The six mentors for this project are published authors and experienced
literary agents. We have been careful to ensure that mentors don’t just have professional literary
and publishing experience, but also have a background in tutoring individuals, both from
disadvantaged circumstances and otherwise. Arkbound is ensuring that our mentors will be fully
supported and managed by our core team. As part of our training for the group, we will be
providing an introduction to, and digital training of our safeguarding policy and working with
vulnerable adults. Our mentor group consists of:

Richard Pike Writing mentoring Scotland

Richard Pike

Madeleine Mankey Mentors Bridging Literary Divides

Madeleine Mankey

Kayla Kemhadjian Bridging Literary Divides

Kayla Kemhadjian

Richard Pike

Richard is an experienced literary agent at Curtis Brown literary agency, and has worked with authors to develop their writing and match them up with publishers and literary agents. He is very interested in widening the representation of writers from marginalised backgrounds.

Madeleine Mankey

Madeleine has years of experience as a tutor, and has taught students from the levels National 4 to Advanced Higher in English. She has tutored over the last three years in Edinburgh, and is highly passionate about teaching her students how to put pen to paper.

Kayla Kemhadjian

After a degree in Creative Writing at California State University Long Beach, Kayla found herself completing a PhD in Medieval Studies at the University of Leeds. She fell in love with the enigmatic medieval tales during her first degree and wanted to help highlight marginalised voices from the past. She joined Arkbound to reconnect with her creative side and help others hone their voices and bring their unique stories to life.

Matthew Azoulay Writing mentoring Glasgow

Matthew Azoulay

Tommy Pia Literacy charity Glasgow

Tommy Pia

Jim Dempsey Literacy charity Scotland

Jim Dempsey

Matthew Azoulay

Matthew Azoulay is proud to take the name of the published and award-nominated surrealist poet Daphnee Azoulay, whom he is now married to. He has been writing creatively with a passion since pre-school. He is proficient in writing short stories and poetry, as well as serious political and activism-themed articles and blog posts. He loves mentoring other writers, partly because they teach him to be a better writer and partly because he is determined to help democratise the publishing industry.

Tommy Pia

Thomas Pia is a fourth-year politics student at the University of Glasgow with a strong interest in charitable work and projects to improve the lives of impoverished children through education and sport. Before enrolling at university, he volunteered for two years with the Jabulani Project, teaching the Inspiring Purpose programme at two high schools in Umlazi Township, South Africa, and since moving to Glasgow he has worked as a paired mentor in primary schools for Scotland Reads and as a virtual mentor for the Arkbound Foundation during the pandemic.
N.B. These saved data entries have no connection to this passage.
/-- DecHeader on a message of its kind (43_decode.md R128). -/
theorem decHeader_form {scr : Memory} {c : Cursor} {k : Kind} {body msg : List Byte} (h : MsgForm k body msg)
    (hm : scr.Holds c.cur msg) (hs : c.cur + msg.length ≤ c.stop) :
    ∃ p, c.cur ≤ p ∧ p + body.length = c.cur + msg.length ∧ scr.Holds p body ∧
      decHeader scr c k = .ok (body.length, ⟨p, p, p + body.length⟩, { c with cur := c.cur + msg.length }) := by
  obtain ⟨len, hb, rfl⟩ := h
  have hk := wireCode_length k
  obtain ⟨hm1, hm3⟩ := Memory.Holds.append.1 hm
  obtain ⟨hm1, hm2⟩ := Memory.Holds.append.1 hm1
  simp only [List.length_append, hk] at hm2 hm3 hs ⊢
  refine ⟨c.cur + (2 + len.length), by omega, by omega, hm3, ?_⟩
  unfold decHeader
  have h1 := readN_holds (c := c) hm1 (by omega)
  rw [hk] at h1
  have h2 : readBer scr { c with cur := c.cur + 2 } = .ok (body.length, { c with cur := c.cur + 2 + len.length }) :=
    readBer_form (c := { c with cur := c.cur + 2 }) hb hm2 (by simp only []; omega)
  rw [h1, ok_bind]
  simp only [beNat_wireCode, ne_eq, not_true_eq_false, if_false, h2, ok_bind]
  split
  · rename_i hl
    simp only [Cursor.avail] at hl
    omega
  · simp only [pure, Except.pure, Nat.add_assoc]

/-- A cursor at a sequence of BER fields reads the first and stands at the others. -/
theorem readBer_field {scr : Memory} {c : Cursor} {bytes : List Byte} {v : Nat} {vs : List Nat}
    (h : FieldsForm bytes (v :: vs)) (hm : scr.Holds c.cur bytes) (hs : c.cur + bytes.length ≤ c.stop) :
    ∃ rest p, FieldsForm rest vs ∧ scr.Holds p rest ∧ p + rest.length = c.cur + bytes.length ∧ c.cur ≤ p ∧
      readBer scr c = .ok (v, { c with cur := p }) := by
  obtain ⟨b, rest, rfl, hb, hr⟩ := h
  obtain ⟨h1, h2⟩ := Memory.Holds.append.1 hm
  rw [List.length_append] at hs ⊢
  exact ⟨rest, c.cur + b.length, hr, h2, by omega, by omega, readBer_form hb h1 (by omega)⟩

theorem ectOf_code (e : Ect) : ectOf (ectCode e) = some e := by cases e <;> rfl

theorem streamTypeLegal_iff (n : Nat) : streamTypeLegal n = true ↔ n ≤ 1 := by
  simp only [streamTypeLegal, Bool.or_eq_true, decide_eq_true_eq]
  omega

/-- DecPktHeader on a body that starts with its three fields and ends with the trailer (43_decode.md R129). -/
theorem decPktHeader_form {scr : Memory} {b : Cursor} {header tail trailer : List Byte} {rsv st : Nat} {ect : Ect}
    {vs : List Nat} (hf : FieldsForm header ([rsv, st, ectCode ect] ++ vs)) (hst : st ≤ 1)
    (ht : trailer.length = trailerSize ect) (hm : scr.Holds b.cur (header ++ tail ++ trailer))
    (hs : b.cur + (header ++ tail ++ trailer).length = b.stop) :
    ∃ rest p, FieldsForm rest vs ∧ scr.Holds p (rest ++ tail) ∧
      p + (rest ++ tail).length = b.cur + (header ++ tail).length ∧
      decPktHeader scr b = .ok (⟨rsv, st, ect, trailer⟩, { b with cur := p, stop := b.stop - trailerSize ect }) := by
  obtain ⟨hm12, hmt⟩ := Memory.Holds.append.1 hm
  obtain ⟨hm1, hm2⟩ := Memory.Holds.append.1 hm12
  simp only [List.length_append] at hs hmt hm2 ⊢
  obtain ⟨r1, p1, hf1, hh1, hp1, hq1, e1⟩ := readBer_field hf hm1 (by omega)
  obtain ⟨r2, p2, hf2, hh2, hp2, hq2, e2⟩ := readBer_field (c := { b with cur := p1 }) hf1 hh1 (by simp only []; omega)
  obtain ⟨r3, p3, hf3, hh3, hp3, hq3, e3⟩ := readBer_field (c := { b with cur := p2 }) hf2 hh2 (by simp only []; simp only [] at hp2; omega)
  simp only [] at hp2 hp3
  refine ⟨r3, p3, hf3, Memory.Holds.append.2 ⟨hh3, ?_⟩, by omega, ?_⟩
  · rwa [show p3 + r3.length = b.cur + header.length by omega]
  · have hl := (streamTypeLegal_iff st).2 hst
    have hr := memRead_holds hmt
    rw [ht, show b.cur + (header.length + tail.length) = b.stop - trailerSize ect by omega] at hr
    unfold decPktHeader
    rw [e1, ok_bind]
    simp only [e2, ok_bind, hl, Bool.true_eq_false, if_false, e3, ectOf_code]
    split
    · rename_i hl
      simp only [Cursor.avail] at hl
      omega
    · rw [hr]
      rfl
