theorem subFrameEvent_form {s : State} {e : Event} (h : subFrameEvent s = .ok e) : EventForm .gc e := by
  unfold subFrameEvent at h
  obtain ⟨code, -, h⟩ := bind_ok.1 h
  have report : ∀ (k : Kind) (kind : EventKind), kind = .tmStatus ∨ kind = .tmEvent →
      (match decFour k s.scr s.frameView with
      | .ok d => do
        let params ← viewBytes s.scr d.payload
        return ⟨kind, d.fields.drop 1, params⟩
      | .error (.raised st) => .ok ⟨.subframeError, [statusCode st], []⟩
      | .error .noValue => .error .noValue : Res Event) = .ok e → EventForm .gc e := by
    intro k kind hk h
    split at h
    · rename_i d hd
      obtain ⟨params, -, h⟩ := bind_ok.1 h
      cases h
      exact eventForm_telemetry hk (by rw [List.length_drop, decFour_fields_length hd]) params
    · rename_i st hd
      cases h
      refine eventForm_subframeError fun hst => ?_
      rw [hst] at hd
      exact decFour_ne_ok k _ _ hd
    · cases h
  dsimp only at h
  split at h
  · exact report .tmStatusMessage .tmStatus (.inl rfl) h
  · split at h
    · exact report .tmEventMessage .tmEvent (.inr rfl) h
    · cases h
      exact eventForm_subframeError (st := .invalidDataHeader) (by decide)

theorem forall_mem_concat {α : Type} {P : α → Prop} {xs : List α} {x : α} (hxs : ∀ a ∈ xs, P a) (hx : P x) :
    ∀ a ∈ xs ++ [x], P a := by
  intro a ha
  rcases List.mem_append.1 ha with ha | ha
  · exact hxs a ha
  · rw [List.mem_singleton.1 ha]
    exact hx

/-- The telemetry scan adds rows of the event table (45_agent.md R164). -/
theorem tmRescan_events {fuel : Nat} {s t : State} {ev ev' : List Event} (h : tmRescan fuel s ev = .ok (t, ev'))
    (hev : ∀ e ∈ ev, EventForm .gc e) : ∀ e ∈ ev', EventForm .gc e := by
  induction fuel generalizing s ev with
  | zero => cases h; exact hev
  | succ n ih =>
    unfold tmRescan at h
    obtain ⟨⟨st, u⟩, -, h⟩ := bind_ok.1 h
    dsimp only at h
    split at h
    · cases h; exact hev
    · cases h; exact hev
    · obtain ⟨e, he, h⟩ := bind_ok.1 h
      exact ih h (forall_mem_concat hev (subFrameEvent_form he))
    · rename_i hok
      exact ih h (forall_mem_concat hev (eventForm_subframeError hok))

/-! ### Responses -/

/-- The state ends a command with rows of the event table and, where `bounded` holds, RESULT values of at most 64
bits. -/
def Replies (role : Role) (bounded : Prop) (t : State) : Prop :=
  ∃ st res d ev u, t = finish st res d ev u ∧ (∀ e ∈ ev, EventForm role e) ∧ (bounded → ∀ v ∈ res, v < 2 ^ 64)

/-- The state ends a command without events. -/
def Silent (bounded : Prop) (t : State) : Prop :=
  ∃ st res d u, t = finish st res d [] u ∧ (bounded → ∀ v ∈ res, v < 2 ^ 64)

/-- What an agent command has to report so far may stand in its response. -/
structure Progress.Reports (role : Role) (bounded : Prop) (p : Progress) : Prop where
  events : ∀ e ∈ p.events, EventForm role e
  result : bounded → ∀ v ∈ p.result, v < 2 ^ 64

section Dispatchers

variable {role : Role} {bounded : Prop} {p : Progress} {t : State}

theorem Silent.replies (h : Silent bounded t) : Replies role bounded t := by
  obtain ⟨st, res, d, u, rfl, hres⟩ := h
  exact ⟨st, res, d, [], u, rfl, fun e he => absurd he List.not_mem_nil, hres⟩

theorem Progress.Reports.outb (hp : p.Reports role bounded) (bytes : List Byte) : (p.outb bytes).Reports role bounded :=
  ⟨hp.events, hp.result⟩

theorem Progress.Reports.setState (hp : p.Reports role bounded) (u : State) :
    Progress.Reports role bounded { p with state := u } := ⟨hp.events, hp.result⟩

theorem Progress.Reports.setEvents (hp : p.Reports role bounded) {ev : List Event} (hev : ∀ e ∈ ev, EventForm role e)
    (u : State) : Progress.Reports role bounded { p with state := u, events := ev } := ⟨hev, hp.result⟩

theorem Progress.Reports.out (hp : p.Reports role bounded) {v : Nat} (hv : v < 2 ^ 64) :
    (p.out v).Reports role bounded := ⟨hp.events, fun hb => forall_mem_concat (hp.result hb) hv⟩
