-- ==== Sys2Proof/Machine/Core.lean ====
section
/-! DEFINITION. The machine handed to the host. -/

def Sys2Proof.core : Host.Core :=
  { State := Sys2Proof.Machine.State, Fault := Sys2Proof.Machine.Fault, Refusal := Sys2Proof.Machine.Refusal,
    step := Sys2Proof.Machine.step, reset := Sys2Proof.Machine.State.reset }
end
He is also a keen writer with short stories published in a range of journals including The Blue Nib Literary Magazine, New Contrast Literary Magazine and Lunch Ticket.

Jim Dempsey

Jim works as a fiction editor through his company, Novel Gazing. Throughout his career, he has tried to apply his knowledge and experience to support aspiring authors and promote diversity in publishing. Bridging Literary Divides gives him the opportunity to continue to share skills and expertise with talented authors.